Land area: 238,000 acres.

Major clans: Táchii'nii, Kinya'áanii, Tó Dich’inii.

Assets: Many businesses, tourism, good farming and grazing land.

Issues: Overgrazing, desertification, unreclaimed uranium sites, former Bennett Freeze area, a 2011 embezzlement incident still under investigation, confusion over time zones (on the edge of the reservation, some businesses and governmental entities observe Daylight Savings Time while others do not).

The Diné, freshly back from Fort Sumner, were looking for pastures to expand their herds of sheep. The Mormons were banking their fortunes on cattle, especially their leader, Lot Smith, who established the expansive Circle S Ranch to support his eight wives and dozens of children.

The Hopis, with their small dry farms, were less of a threat to the expanding Latter-day Saint community, and the Mormons helped them build a reservoir, leading to even more resentment among the Diné.

The low point

The low point came in 1892 when Smith was shot to death by a Navajo rancher (for a full account of this incident, read the Navajo Mountain installment of this series). Skirmishes over land continued until 1900, when the U.S. Congress expanded the Navajo Reservation to include Tuba City and its environs (except for Moencopi, which remains to this day an island of Hopi land; a small Paiute settlement is located at Bitter Springs).

Three years later, the government bought the Mormons' improvements and ordered them to leave.

A bright spot in the relations between white and Navajo residents of Tuba City was always the trading post, established in 1870 by Charles Algert but owned by the Babbitt family from 1905 until it was sold to the Navajo Nation Hospitality Enterprise in 2000.

The present clerk, 79-year-old Loy Coin, has worked there for 44 years and watched its fortunes boom and bust with the uranium mines; its wares gradually change from Navajo necessities to tourist souvenirs.

She has fond memories of the Babbitts.

"They were good to us in our paychecks," she said. "They helped us get insurance."

In the 1980s, the Babbitts started remodeling the store to bring it back to its original look, and the inviting, hogan-shaped stone structure is today one of the most photographed buildings on the Navajo Nation.



It also holds a convenience store that still stocks Diné-preferred items like enamelware and Bluebird flour, and a nicely presented Code Talker museum.
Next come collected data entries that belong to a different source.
-- ==== Sys2Proof/Certificates/Slice0/Obligations.lean ====
section
/-! DEFINITION. What the model is held to: the statements for the provers. -/

open Sys2Proof

open Sys2Proof.Machine

open Sys2Proof.Safety

/-! ## Encoding -/

/-- Every well-formed instruction is read back from its word, with every field as it was. -/
def Obligations.DecodeReadsEncode : Prop :=
  ∀ i : Instr, i.wf = true → i.isEvent = false → (∀ w, i ≠ .unassignedWord w) → decode (encode i) = .ok i

/-- A word that decodes is the word of what it decodes to, and that is a well-formed instruction: each word has one
meaning and no bit of it is ignored. -/
def Obligations.EncodeReadsDecode : Prop :=
  ∀ (w : Word) (i : Instr), decode w = .ok i → encode i = w ∧ i.wf = true ∧ i.isEvent = false

/-! ## Lane arithmetic -/

/-- 10/R225, R251: the integer instructions by element, of three and of four operands, with their frame. -/
def Obligations.IntegerArithmetic : Prop :=
  (∀ (s u : State) (d a b : Reg) (p q : Sel),
     let e := u.curWave.ty.elem
     let n := u.curWave.vcount
     let lo := tyLo u.curWave.ty
     let hi := tyHi u.curWave.ty
     CompletesElements s u (.add d p a q b) d n (fun l k => src u p a l k + src u q b l k) ∧
     CompletesElements s u (.sub d p a q b) d n (fun l k => src u p a l k + 2 ^ e - src u q b l k) ∧
     CompletesElements s u (.mul d p a q b) d n (fun l k => src u p a l k * src u q b l k) ∧
     CompletesElements s u (.mulh d p a q b) d n (fun l k => ofInt e (srcInt u p a l k * srcInt u q b l k / 2 ^ e)) ∧
     CompletesElements s u (.absd d p a q b) d n (fun l k => (srcInt u p a l k - srcInt u q b l k).natAbs) ∧
     CompletesElements s u (.avg d p a q b) d n (fun l k => ofInt e ((srcInt u p a l k + srcInt u q b l k + 1) / 2)) ∧
     CompletesElements s u (.min d p a q b) d n (fun l k => ofInt e (min (srcInt u p a l k) (srcInt u q b l k))) ∧
     CompletesElements s u (.max d p a q b) d n (fun l k => ofInt e (max (srcInt u p a l k) (srcInt u q b l k))) ∧
     CompletesElements s u (.satadd d p a q b) d n
       (fun l k => ofInt e (max lo (min hi (srcInt u p a l k + srcInt u q b l k)))) ∧
     CompletesElements s u (.satsub d p a q b) d n
       (fun l k => ofInt e (max lo (min hi (srcInt u p a l k - srcInt u q b l k))))) ∧
  (∀ (s u : State) (d a b c : Reg) (p : Sel),
     let w := u.curWave
     let e := w.ty.elem
     let B := fun l k => element w.ty k (w.val b l)
     let C := fun l k => element w.ty k (w.val c l)
     CompletesElements s u (.mad d a b c p) d w.vcount (fun l k => src u p a l k * B l k + C l k) ∧
     CompletesElements s u (.madh d a b c p) d w.vcount
       (fun l k => ofInt e ((srcInt u p a l k * elemInt w.ty (B l k) + elemInt w.ty (C l k)) / 2 ^ e)) ∧
     CompletesValue s u (.dot4 d a b c p) d 1 (fun l => ofInt 32 (((w.v c l).toNat : Int) +
       (elemInt w.ty (bits (w.valP p a l) 0 8) * elemInt w.ty (bits (w.val b l) 0 8) +
        elemInt w.ty (bits (w.valP p a l) 8 8) * elemInt w.ty (bits (w.val b l) 8 8) +
        elemInt w.ty (bits (w.valP p a l) 16 8) * elemInt w.ty (bits (w.val b l) 16 8) +
        elemInt w.ty (bits (w.valP p a l) 24 8) * elemInt w.ty (bits (w.val b l) 24 8)))) ∧
     (w.ty.isFloat = false → CompletesElements s u (.clamp d a b c p) d w.vcount
       (fun l k => ofInt e (min (max (srcInt u p a l k) (elemInt w.ty (B l k))) (elemInt w.ty (C l k))))))

/-- 10/R225: the sum or difference with the carry of k7, and the carry out, in the active lanes. -/
def Obligations.CarryArithmetic : Prop :=
  ∀ (s u : State) (d a b : Reg) (p q : Sel) (i : Instr) (f : Nat → Nat → Nat → Nat × Bool),
    (i = .addc d p a q b ∧ f = (fun x y c => ((x + y + c) % 2 ^ u.curWave.ty.elem, decide (2 ^ u.curWave.ty.elem ≤ x + y + c)))) ∨
    (i = .subb d p a q b ∧ f = (fun (x y c : Nat) => (ofInt u.curWave.ty.elem ((x : Int) - (y : Int) - (c : Int)), decide ((x : Int) - (y : Int) - (c : Int) < 0)))) →
    Issues s i u →
    let r := fun l => f (u.curWave.valP p a l) (u.curWave.valP q b l) (if bitOf (u.curWave.kread 7) l then 1 else 0)
    ∃ t, exec i s = .next t ∧
      t = (u.issuedBy i).setCur { (u.issuedBy i).curWave with
        regs := t.curWave.regs, rpoison := t.curWave.rpoison, k := t.curWave.k } ∧
      Gets u t d u.curWave.vcount (fun l => (r l).1) ∧
      (∀ n, n ≠ 7 → t.curWave.kread n = u.curWave.kread n) ∧
      ∀ l, l < u.curWave.width →
        bitOf (t.curWave.kread 7) l = if u.curWave.active l then (r l).2 else bitOf (u.curWave.kread 7) l

/-- 10/R226, R232, R246: logic, selects and moves on the whole value of the width class. -/
def Obligations.Logic : Prop :=
  (∀ (s u : State) (d a b : Reg) (p q : Sel),
     let A := u.curWave.valP p a
     let B := u.curWave.valP q b
     let n := u.curWave.vcount
     CompletesValue s u (.and d p a q b) d n (fun l => A l &&& B l) ∧
     CompletesValue s u (.or d p a q b) d n (fun l => A l ||| B l) ∧
     CompletesValue s u (.xor d p a q b) d n (fun l => A l ^^^ B l) ∧
     CompletesValue s u (.andn d p a q b) d n (fun l => A l &&& (2 ^ 64 - 1 - B l)) ∧
     CompletesValue s u (.orn d p a q b) d n (fun l => A l ||| (2 ^ 64 - 1 - B l))) ∧
  (∀ (d a b : Reg) (p q : Sel) (m : Fin 4),
     isA3 (.and d p a q b) 4 0 d p a q b ∧ isA3 (.or d p a q b) 4 1 d p a q b ∧ isA3 (.xor d p a q b) 4 2 d p a q b ∧
     isA3 (.andn d p a q b) 4 3 d p a q b ∧ isA3 (.orn d p a q b) 5 0 d p a q b ∧
     isA3 (.selK03 d p a q b m) 0x0B m d p a q b ∧ isA3 (.selK47 d p a q b m) 0x0C m d p a q b) ∧
  (∀ (s u : State) (d a b : Reg) (p q : Sel) (m : Fin 4),
     let w := u.curWave
     CompletesValue s u (.selK03 d p a q b m) d w.vcount
       (fun l => if m.val = 0 ∨ bitOf (w.kread m) l = true then w.valP p a l else w.valP q b l) ∧
     CompletesValue s u (.selK47 d p a q b m) d w.vcount
       (fun l => if bitOf (w.kread (4 + m)) l then w.valP p a l else w.valP q b l) ∧
     CompletesValue s u (.mov d p a) d w.vcount (w.valP p a))

/-- 10/R227: shifts and rotates; a count of the width or more gives zeros, or the sign. Counts and the reversal of bits. -/
def Obligations.Shifts : Prop :=
  (∀ (d a b : Reg) (p q : Sel),
     isA3 (.shl d p a q b) 6 0 d p a q b ∧ isA3 (.shr d p a q b) 6 1 d p a q b ∧ isA3 (.sar d p a q b) 6 2 d p a q b ∧
     isA3 (.rol d p a q b) 5 1 d p a q b ∧ isA3 (.fshr d p a q b) 5 2 d p a q b ∧
     isA3 (.popc d p a) 7 0 d p a 0 0 ∧ isA3 (.clz d p a) 7 1 d p a 0 0 ∧ isA3 (.ctz d p a) 7 2 d p a 0 0 ∧
     isA3 (.brev d p a) 7 3 d p a 0 0) ∧
  (∀ (s u : State) (d a b : Reg) (p q : Sel),
     let e := u.curWave.ty.elem
     let n := u.curWave.vcount
     CompletesElements s u (.shl d p a q b) d n
       (fun l k => if src u q b l k ≥ e then 0 else src u p a l k * 2 ^ src u q b l k) ∧
     CompletesElements s u (.shr d p a q b) d n
       (fun l k => if src u q b l k ≥ e then 0 else src u p a l k / 2 ^ src u q b l k) ∧
     CompletesElements s u (.sar d p a q b) d n
       (fun l k => ofInt e (if src u q b l k ≥ e then (if toSigned e (src u p a l k) < 0 then -1 else 0)
         else toSigned e (src u p a l k) / 2 ^ src u q b l k)) ∧
     CompletesElements s u (.rol d p a q b) d n
       (fun l k => src u p a l k * 2 ^ (src u q b l k % e) + src u p a l k / 2 ^ (e - src u q b l k % e)) ∧
     CompletesValue s u (.fshr d p a q b) d n
       (fun l => (u.curWave.valP p a l * 2 ^ e + u.curWave.val d l) / 2 ^ (u.curWave.valP q b l % e) % 2 ^ e)) ∧
  (∀ (s u : State) (d a : Reg) (p : Sel),
     let e := u.curWave.ty.elem
     let n := u.curWave.vcount
     CompletesElements s u (.popc d p a) d n (fun l k => ((List.range e).filter (fun j => (src u p a l k).testBit j)).length) ∧
     CompletesElements s u (.clz d p a) d n
       (fun l k => ((List.range e).find? (fun j => (src u p a l k).testBit (e - 1 - j))).getD e) ∧
     CompletesElements s u (.ctz d p a) d n (fun l k => ((List.range e).find? (fun j => (src u p a l k).testBit j)).getD e) ∧
     CompletesElements s u (.brev d p a) d n (fun l k => maskOf e (fun j => (src u p a l k).testBit (e - 1 - j))))

/-- 10/R228: bit fields; a position at or beyond the width takes nothing. -/
def Obligations.BitFields : Prop :=
  ∀ (s u : State) (d a b c : Reg) (p q : Sel),
    isA3 (.bfx d p a q b) 8 0 d p a q b ∧ isA3 (.bmsk d p a q b) 8 1 d p a q b ∧ isA4 (.bfi d a b c p) 5 d a b c p ∧
    let e := u.curWave.ty.elem
    let n := u.curWave.vcount
    CompletesValue s u (.bfx d p a q b) d n (fun l =>
      let pos := u.curWave.valP q b l % 256
      let len := u.curWave.valP q b l / 256 % 256
      let f := (if pos < e then u.curWave.valP p a l % 2 ^ e / 2 ^ pos else 0) % 2 ^ (min len e)
      if u.curWave.ty.signed = true ∧ 1 ≤ len ∧ len ≤ e then ofInt e (toSigned len f) else f) ∧
    CompletesValue s u (.bmsk d p a q b) d n (fun l =>
      let pos := u.curWave.valP p a l % 256
      let len := u.curWave.valP q b l % 256
      if pos ≥ e then 0 else (2 ^ len - 1) * 2 ^ pos % 2 ^ e) ∧
    CompletesElements s u (.bfi d a b c p) d n (fun l k =>
      let z := element u.curWave.ty k (u.curWave.val c l)
      let pos := z % 256
      let m := if pos ≥ e then 0 else (2 ^ (z / 256 % 256) - 1) * 2 ^ pos % 2 ^ e
      if pos ≥ e then src u p a l k
      else (src u p a l k &&& (2 ^ e - 1 - m)) ||| (element u.curWave.ty k (u.curWave.val b l) * 2 ^ pos &&& m))

/-- 10/R230, R231, R201: the bits of the active lanes, and those alone; what each condition asks of two values. FCMP
writes where no enabled condition is raised; with a NaN operand EQ, LT, LE, GT, GE and OR are false, NE and UN are
true. -/
def Obligations.Compares : Prop :=
  (∀ (s u : State) (a b : Reg) (p q : Sel) (kd : Low) (c : ICond) (imm : BitVec 12),
     let w := u.curWave
     let holds := fun x y => iCompare c w.ty.elem w.ty.signed x y
     CompletesMask s u (.cmp c kd p a q b) kd
       (fun l => if w.active l then holds (w.valP p a l) (w.valP q b l) else bitOf (w.kread kd) l) ∧
     CompletesMask s u (.cmpi c kd a imm) kd
       (fun l => if w.active l then holds (w.val a l) (ofInt (32 * w.vcount) imm.toInt) else bitOf (w.kread kd) l) ∧
     CompletesWave s u (.scmp c p a q b)
       (fun v => { v with cct := w.active w.uniform && holds (w.valP p a w.uniform) (w.valP q b w.uniform) })) ∧
  (∀ (n : Nat) (signed : Bool) (a b : Nat),
     let x : Int := if signed then toSigned n a else a
     let y : Int := if signed then toSigned n b else b
     iCompare .ne n signed a b = !iCompare .eq n signed a b ∧ (iCompare .lt n signed a b = true ↔ x < y) ∧
     iCompare .ge n signed a b = !iCompare .lt n signed a b ∧ iCompare .gt n signed a b = iCompare .lt n signed b a ∧
     iCompare .le n signed a b = !iCompare .gt n signed a b ∧ iCompare .bc n signed a b = !iCompare .bs n signed a b ∧
     (iCompare .bs n signed a b = true ↔ ∃ j, a.testBit j = true ∧ b.testBit j = true) ∧
     (a < 2 ^ n → b < 2 ^ n → 0 < n → (iCompare .eq n signed a b = true ↔ x = y))) ∧
  (∀ (s u : State) (a b : Reg) (p q : Sel) (kd : Low) (c : FCond),
     let w := u.curWave
     let r := fun l => fCompare (fmtOf w.ty) w.env c (w.valP p a l) (w.valP q b l)
     (∀ l, w.active l = true → (r l).2 &&& w.te = 0) →
     CompletesMask s u (.fcmp c kd p a q b) kd (fun l => if w.active l then (r l).1 else bitOf (w.kread kd) l)) ∧
  (∀ (f : Fmt) (v : Env) (x y : Nat), (f.arith v x).isNan = true ∨ (f.arith v y).isNan = true →
     (fCompare f v .eq x y).1 = false ∧ (fCompare f v .lt x y).1 = false ∧ (fCompare f v .le x y).1 = false ∧
     (fCompare f v .gt x y).1 = false ∧ (fCompare f v .ge x y).1 = false ∧ (fCompare f v .or x y).1 = false ∧
     (fCompare f v .ne x y).1 = true ∧ (fCompare f v .un x y).1 = true)

/-- 10/R247, R248: the immediates, on the whole value of the width class. -/
def Obligations.Immediates : Prop :=
  ∀ (s u : State) (d a : Reg) (imm : BitVec 12) (c : Fin 64) (big : BitVec 20),
    isI (.addi d a imm) 0 d a imm.toNat ∧ isI (.andi d a imm) 1 d a imm.toNat ∧ isI (.ori d a imm) 2 d a imm.toNat ∧
    isI (.xori d a imm) 3 d a imm.toNat ∧ isI (.shli d a c) 4 d a c ∧ isI (.shri d a c) 5 d a c ∧
    isI (.sari d a c) 6 d a c ∧
    let A := u.curWave.val a
    let n := u.curWave.vcount
    let w := 32 * n
    CompletesValue s u (.addi d a imm) d n (fun l => ofInt w (A l + imm.toInt)) ∧
    CompletesValue s u (.andi d a imm) d n (fun l => A l &&& imm.toNat) ∧
    CompletesValue s u (.ori d a imm) d n (fun l => A l ||| imm.toNat) ∧
    CompletesValue s u (.xori d a imm) d n (fun l => A l ^^^ imm.toNat) ∧
    CompletesValue s u (.shli d a c) d n (fun l => if w ≤ c.val then 0 else A l * 2 ^ c.val % 2 ^ w) ∧
    CompletesValue s u (.shri d a c) d n (fun l => if w ≤ c.val then 0 else A l / 2 ^ c.val) ∧
    CompletesValue s u (.sari d a c) d n
      (fun l => ofInt w (if w ≤ c.val then (if toSigned w (A l) < 0 then -1 else 0) else toSigned w (A l) / 2 ^ c.val)) ∧
    CompletesValue s u (.movi d imm) d 1 (fun _ => ofInt 32 imm.toInt) ∧
    CompletesValue s u (.movh d big) d 1 (fun _ => big.toNat * 4096)

/-! ## Floating point -/

/-- 10/R233 to R235, R250, R251, R238: float instructions by element where no enabled condition is raised, with their
frame; the operations on the bits of a float raise nothing and read no mode. -/
def Obligations.FloatArithmetic : Prop :=
  (∀ (s u : State) (d a b c : Reg) (p q : Sel) (r : FRndMode),
     let w := u.curWave
     let f := fmtOf w.ty
     let v := w.env
     let n := w.vcount
     let A := src u p a
     let B := src u q b
     let B4 := fun l k => element w.ty k (w.val b l)
     let C := fun l k => element w.ty k (w.val c l)
     CompletesFloat s u (.fadd d p a q b) d n (fun l k => fAdd f v (A l k) (B l k)) ∧
     CompletesFloat s u (.fsub d p a q b) d n (fun l k => fSub f v (A l k) (B l k)) ∧
     CompletesFloat s u (.fmul d p a q b) d n (fun l k => fMul f v (A l k) (B l k)) ∧
     CompletesFloat s u (.fmin d p a q b) d n (fun l k => fMinMax f v false (A l k) (B l k)) ∧
     CompletesFloat s u (.fmax d p a q b) d n (fun l k => fMinMax f v true (A l k) (B l k)) ∧
     CompletesFloat s u (.fscale d p a q b) d n (fun l k => fScale f v (A l k) (toSigned (min w.ty.elem 32) (B l k))) ∧
     CompletesFloat s u (.ffract d p a) d n (fun l k => fFract f v (A l k)) ∧
     CompletesFloat s u (.frnd d p a r) d n (fun l k => fRnd f v (match r with
       | .gmode => v.rm
       | .rz => 1
       | .up => 2
       | .down => 3) (A l k)) ∧
     CompletesFloat s u (.fma d a b c p) d n (fun l k => fMadd f v false false (A l k) (B4 l k) (C l k)) ∧
     CompletesFloat s u (.fms d a b c p) d n (fun l k => fMadd f v false true (A l k) (B4 l k) (C l k)) ∧
     CompletesFloat s u (.fnma d a b c p) d n (fun l k => fMadd f v true false (A l k) (B4 l k) (C l k)) ∧
     CompletesFloat s u (.lerp d a b c p) d n (fun l k => fLerp f v (A l k) (B4 l k) (C l k)) ∧
     CompletesFloat s u (.clamp d a b c p) d n (fun l k => clampElem w.ty v (A l k) (B4 l k) (C l k)) ∧
     CompletesFloat s u (.sat d p a) d n (fun l k => satElem w.ty v (A l k))) ∧
  (∀ (s u : State) (d a : Reg) (p : Sel),
     let e := u.curWave.ty.elem
     let n := u.curWave.vcount
     CompletesElements s u (.fneg d p a) d n (fun l k => (src u p a l k + 2 ^ (e - 1)) % 2 ^ e) ∧
     CompletesElements s u (.fabs d p a) d n (fun l k => src u p a l k % 2 ^ (e - 1)) ∧
     CompletesElements s u (.fclass d p a) d 1 (fun l k => fClass (fmtOf u.curWave.ty) (src u p a l k)))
Across a prettily landscaped courtyard with interpretive signs sits the Explore Navajo kiosk that was taken to the 2002 Winter Olympics in Salt Lake City. Via imaginatively presented exhibits, tourists can learn about Navajo culture and history.

A short drive west of Tuba City at the turnoff to Moenavi (watch for the sign) are some of the best-preserved dinosaur tracks in the Southwest, indicating a variety of species and individuals. Jewelry vendors have capitalized on this attraction, and a good variety of crafts can be purchased at competitive prices.

Farther in on the same road is the Tutuveni, a series of rocks where Hopi clans left their clan symbols on the way to the Hopi Salt Trail near the confluence of the Colorado and Little Colorado Rivers. Visitors to this delicate and sacred site must get permission first from the Hopi Cultural Preservation Office.

Tuba today

Locals in the Navajo Nation's most populous chapter enjoy a public library, a skate park and a choice of two high schools, the public Tuba City High and Greyhills Academy, run by the BIE.

A modern Internet café, Hogan Espresso, provides a hangout for teens and 20-somethings and is a popular venue for local musicians.

Less than an hour and a half from either Flagstaff or Grand Canyon National Park, the main community of Tuba City is not only the largest town on the reservation but the second-largest community in Coconino County.

Some of the chapter's many uranium mining and milling sites have been reclaimed, with more in line for federally funded remediation. And with the Bennett Freeze finally thawed and the chapter getting its finances back on track, infrastructure development in that beleaguered area is poised to proceed.

And Endischee wants you to know something more.

In spite of what happened in 2011, "This is a nice chapter with a lot of nice people," she insisted. "I just hope your article sends a message that we are cleaning house and moving forward."